═════ Available data

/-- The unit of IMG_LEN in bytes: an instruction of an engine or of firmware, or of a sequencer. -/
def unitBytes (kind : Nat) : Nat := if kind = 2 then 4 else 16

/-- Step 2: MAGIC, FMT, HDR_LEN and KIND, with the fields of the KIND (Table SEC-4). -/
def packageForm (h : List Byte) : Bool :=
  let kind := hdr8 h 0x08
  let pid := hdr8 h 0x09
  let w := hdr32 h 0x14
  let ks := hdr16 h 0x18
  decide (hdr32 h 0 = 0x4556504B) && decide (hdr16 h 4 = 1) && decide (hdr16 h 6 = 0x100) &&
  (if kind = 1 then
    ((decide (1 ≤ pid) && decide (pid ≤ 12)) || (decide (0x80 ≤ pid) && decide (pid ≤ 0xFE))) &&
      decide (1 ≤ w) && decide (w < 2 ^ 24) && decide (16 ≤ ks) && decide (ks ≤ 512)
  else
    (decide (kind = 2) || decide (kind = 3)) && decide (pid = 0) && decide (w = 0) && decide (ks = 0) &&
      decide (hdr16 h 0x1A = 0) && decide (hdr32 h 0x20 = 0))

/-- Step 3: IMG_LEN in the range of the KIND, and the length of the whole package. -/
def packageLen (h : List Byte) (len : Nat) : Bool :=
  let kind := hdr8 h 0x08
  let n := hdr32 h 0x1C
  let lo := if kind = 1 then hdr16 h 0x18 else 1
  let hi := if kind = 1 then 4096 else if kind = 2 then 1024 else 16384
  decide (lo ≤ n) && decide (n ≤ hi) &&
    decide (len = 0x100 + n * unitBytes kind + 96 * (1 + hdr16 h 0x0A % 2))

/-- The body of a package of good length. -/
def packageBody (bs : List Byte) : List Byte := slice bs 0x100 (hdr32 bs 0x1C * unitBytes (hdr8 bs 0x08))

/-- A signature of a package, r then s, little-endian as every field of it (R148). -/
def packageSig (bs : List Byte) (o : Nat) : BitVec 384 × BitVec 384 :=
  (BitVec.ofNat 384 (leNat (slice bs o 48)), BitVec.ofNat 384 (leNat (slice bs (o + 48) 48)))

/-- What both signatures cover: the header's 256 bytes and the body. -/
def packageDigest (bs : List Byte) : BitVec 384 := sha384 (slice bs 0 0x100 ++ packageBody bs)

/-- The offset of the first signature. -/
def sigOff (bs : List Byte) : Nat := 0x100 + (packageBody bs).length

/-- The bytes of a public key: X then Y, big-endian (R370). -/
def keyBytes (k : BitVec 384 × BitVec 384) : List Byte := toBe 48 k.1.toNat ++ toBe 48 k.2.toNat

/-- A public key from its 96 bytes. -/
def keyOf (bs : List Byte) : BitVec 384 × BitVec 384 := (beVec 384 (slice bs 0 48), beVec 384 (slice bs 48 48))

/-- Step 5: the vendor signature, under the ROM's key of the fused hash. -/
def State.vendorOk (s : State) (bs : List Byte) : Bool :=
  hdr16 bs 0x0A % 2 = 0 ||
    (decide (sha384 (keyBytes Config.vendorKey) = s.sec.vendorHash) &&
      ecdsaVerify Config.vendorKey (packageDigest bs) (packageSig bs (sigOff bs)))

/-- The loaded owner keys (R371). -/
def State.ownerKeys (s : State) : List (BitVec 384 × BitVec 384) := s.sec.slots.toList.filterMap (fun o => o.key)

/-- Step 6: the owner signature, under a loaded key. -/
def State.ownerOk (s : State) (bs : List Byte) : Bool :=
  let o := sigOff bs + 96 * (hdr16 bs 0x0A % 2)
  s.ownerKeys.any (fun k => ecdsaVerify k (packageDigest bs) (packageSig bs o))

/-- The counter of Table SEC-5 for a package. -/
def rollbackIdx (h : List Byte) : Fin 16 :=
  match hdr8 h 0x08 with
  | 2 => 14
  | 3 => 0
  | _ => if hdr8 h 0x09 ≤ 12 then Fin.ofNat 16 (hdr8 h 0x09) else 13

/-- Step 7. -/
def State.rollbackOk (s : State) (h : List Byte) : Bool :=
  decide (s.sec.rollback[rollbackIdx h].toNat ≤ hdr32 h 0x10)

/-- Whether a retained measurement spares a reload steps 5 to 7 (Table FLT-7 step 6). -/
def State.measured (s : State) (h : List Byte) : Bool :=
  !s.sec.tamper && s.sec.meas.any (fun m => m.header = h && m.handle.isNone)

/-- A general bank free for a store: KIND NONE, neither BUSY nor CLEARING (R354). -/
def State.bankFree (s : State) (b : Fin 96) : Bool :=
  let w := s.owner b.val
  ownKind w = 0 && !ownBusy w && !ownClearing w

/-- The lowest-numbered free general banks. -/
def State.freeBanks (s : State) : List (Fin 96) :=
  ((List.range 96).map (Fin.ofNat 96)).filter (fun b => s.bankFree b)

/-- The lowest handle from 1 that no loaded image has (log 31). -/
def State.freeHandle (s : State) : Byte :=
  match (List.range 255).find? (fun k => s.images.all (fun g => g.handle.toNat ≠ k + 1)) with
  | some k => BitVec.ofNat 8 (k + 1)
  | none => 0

══════════

State only how many lines above contain "Table".

Solution for this exercise:
3